Изяслав пренебрег посланием Юрия, считая его проявлением трусости суздальского князя; сказано уже, что вывел он на поле всю свою силу из Переяслава, дабы еще больше напугать суздальцев и их нерешительного князя, сам же утром хотел послушать заутреню в Михайловском соборе, но, когда он шел со свитой через епископский двор в собор, епископ Евфимий, ничего не ведая о весенних тревогах в Киеве, захотел похвалиться перед великим князем, и похвалиться не собором, который мог бы своими фресками и мусиями сравняться, быть может, и с Софией киевской, и не епископскими палатами марморяными, а зданием банным, которое, пожалуй, не уступало даже императорским термам в древнем Риме, сооружено оно было из камня белого и зеленого, как вода из Альты, которая была пущена протоком под этой дивной баней; собственно, епископ и не хвалился этим банным строением, поскольку Изяслав, будучи князем в Переяславе, сам купался там не раз и не два, иерею просто хотелось напомнить Мстиславовичу о недавнем прошлом, о тех мирных удовольствиях, которые изведал он в этом городе, да и тут, на епископском дворе.

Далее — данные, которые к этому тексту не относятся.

-- ==== Sys2Proof/Machine/ArmSystem.lean ====
section
/-! DEFINITION. ARM branches, PSR transfer, SWI and the undefined spaces (44_arm_dataproc.md section 6;
46_arm_branch_system.md). -/

namespace Sys2Proof.Machine

/-- B and BL (R610, R611): the target is ia + 8 plus the offset; BL writes the next address to LR. -/
def branch (link : Bool) (o : BranchOps) (s : State) : Res :=
  ifCond o.cond (fun s =>
    let ia := s.cpu32.pc
    let s1 := if link then writeReg 14#4 (ia + 4) s else s
    jumpTo s.cpu32.cpsr.t (ia + 8 + (o.offset.signExtend 32 <<< 2)) s1) s

/-- BX (R612). -/
def armBranchExchange (o : BranchExchange) (s : State) : Res :=
  ifCond o.cond (fun s => jumpTo ((readReg o.rm s).getLsbD 0) (readReg o.rm s) s) s

/-- SWI (R613, R743). -/
def softwareInterrupt (o : SwiOps) (s : State) : Res :=
  ifCond o.cond (fun s => enterAt .svc 0x08#32 (s.cpu32.pc + 4) s) s

/-- The undefined and coprocessor words: with the condition passed, the fault (R500, R614, R615). -/
def undefinedIfCond (w : Word) (s : State) : Res :=
  ifCond (Cond.ofCode (bits w.toNat 31 28)) (undefinedAlways w.toNat) s

/-- MRS (R541). Where several restrictions hold, Rd = R15 is reported first, then SBZ, then the missing SPSR (log
entry 35). -/
def moveFromPsr (o : MrsOps) (s : State) : Res :=
  ifCond o.cond (fun s =>
    if o.rd = 15#4 then unpredictable .mrsToPc s
    else if o.sbz ≠ 0#12 then unpredictable .sbz s
    else if o.spsr then
      match s.cpu32.spsr? s.cpu32.cpsr.mode with
      | none => unpredictable .noSpsr s
      | some v => retire 0 (writeReg o.rd v s)
    else retire 0 (writeReg o.rd s.cpu32.cpsr.toWord s)) s

/-- MSR from a register (R540, R542). Where several restrictions hold, Rm = R15 is reported first (log entry 35). -/
def moveToPsrReg (o : MsrRegOps) (s : State) : Res :=
  ifCond o.cond (fun s =>
    if o.rm = 15#4 then unpredictable .msrFromPc s
    else if o.sbz ≠ 0#8 then unpredictable .sbz s
    else thenRes (writePsr o.spsr o.fields (readReg o.rm s) s) (retire 0)) s

/-- MSR from an immediate (R540, R543). -/
def moveToPsrImm (o : MsrImmOps) (s : State) : Res :=
  ifCond o.cond (fun s =>
    thenRes (writePsr o.spsr o.fields (rotatedImm o.op2 s.cpu32.cpsr.c).1 s) (retire 0)) s

/-! The meanings of the table's rows. -/

/-- R616 -/
def execArmReservedCond (w : Word) (s : State) : Res := undefinedAlways w.toNat s
/-- R612 -/
def execArmBx (o : BranchExchange) (s : State) : Res := armBranchExchange o s
/-- R615 -/
def execArmUndefStoreSignedReg (w : Word) (s : State) : Res := undefinedIfCond w s
/-- R615 -/
def execArmUndefStoreSignedImm (w : Word) (s : State) : Res := undefinedIfCond w s
/-- R615 -/
def execArmUndefMultiplySpace (w : Word) (s : State) : Res := undefinedIfCond w s
/-- R541 -/
def execArmMrs (o : MrsOps) (s : State) : Res := moveFromPsr o s
/-- R542 -/
def execArmMsrReg (o : MsrRegOps) (s : State) : Res := moveToPsrReg o s
/-- R543 -/
def execArmMsrImm (o : MsrImmOps) (s : State) : Res := moveToPsrImm o s
/-- R615 -/
def execArmUndefCompareNoS (w : Word) (s : State) : Res := undefinedIfCond w s
/-- R615 -/
def execArmUndefSpace (w : Word) (s : State) : Res := undefinedIfCond w s
/-- R610 -/
def execArmB (o : BranchOps) (s : State) : Res := branch false o s
/-- R611 -/
def execArmBl (o : BranchOps) (s : State) : Res := branch true o s
/-- R614 -/
def execArmLdcStc (w : Word) (s : State) : Res := undefinedIfCond w s
/-- R614 -/
def execArmCdpMrcMcr (w : Word) (s : State) : Res := undefinedIfCond w s
/-- R613 -/
def execArmSwi (o : SwiOps) (s : State) : Res := softwareInterrupt o s

end Sys2Proof.Machine
end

Но Изяслав пришел в ярость, услышав о банном строении.
- Баня? - зашипел он. - Ты, отче, сказал - баня?
- Да, сын мой, - улыбнулся Евфимий. - Вельми славное во всей земле нашей строение. Если бы и в Киеве...
- В Киеве?! - чуть было не взревел Изяслав. - Тебе хочется иметь еще и в Киеве? Для кого же, отче преподобный? Не для Юрия ли Долгой Руки?
Он не стал больше слушать растерянного епископа, вернулся назад, не дойдя до собора, коротко бросил своему тысяцкому:
- Сжечь сию баню!
- Княже, камень, - спохватился тысяцкий. - Не будет гореть.
- Разметать! Чтобы и следа не было! А камни сбросить в Альту!
Николы в тон ему тоже забубнили:
- В Днепр его!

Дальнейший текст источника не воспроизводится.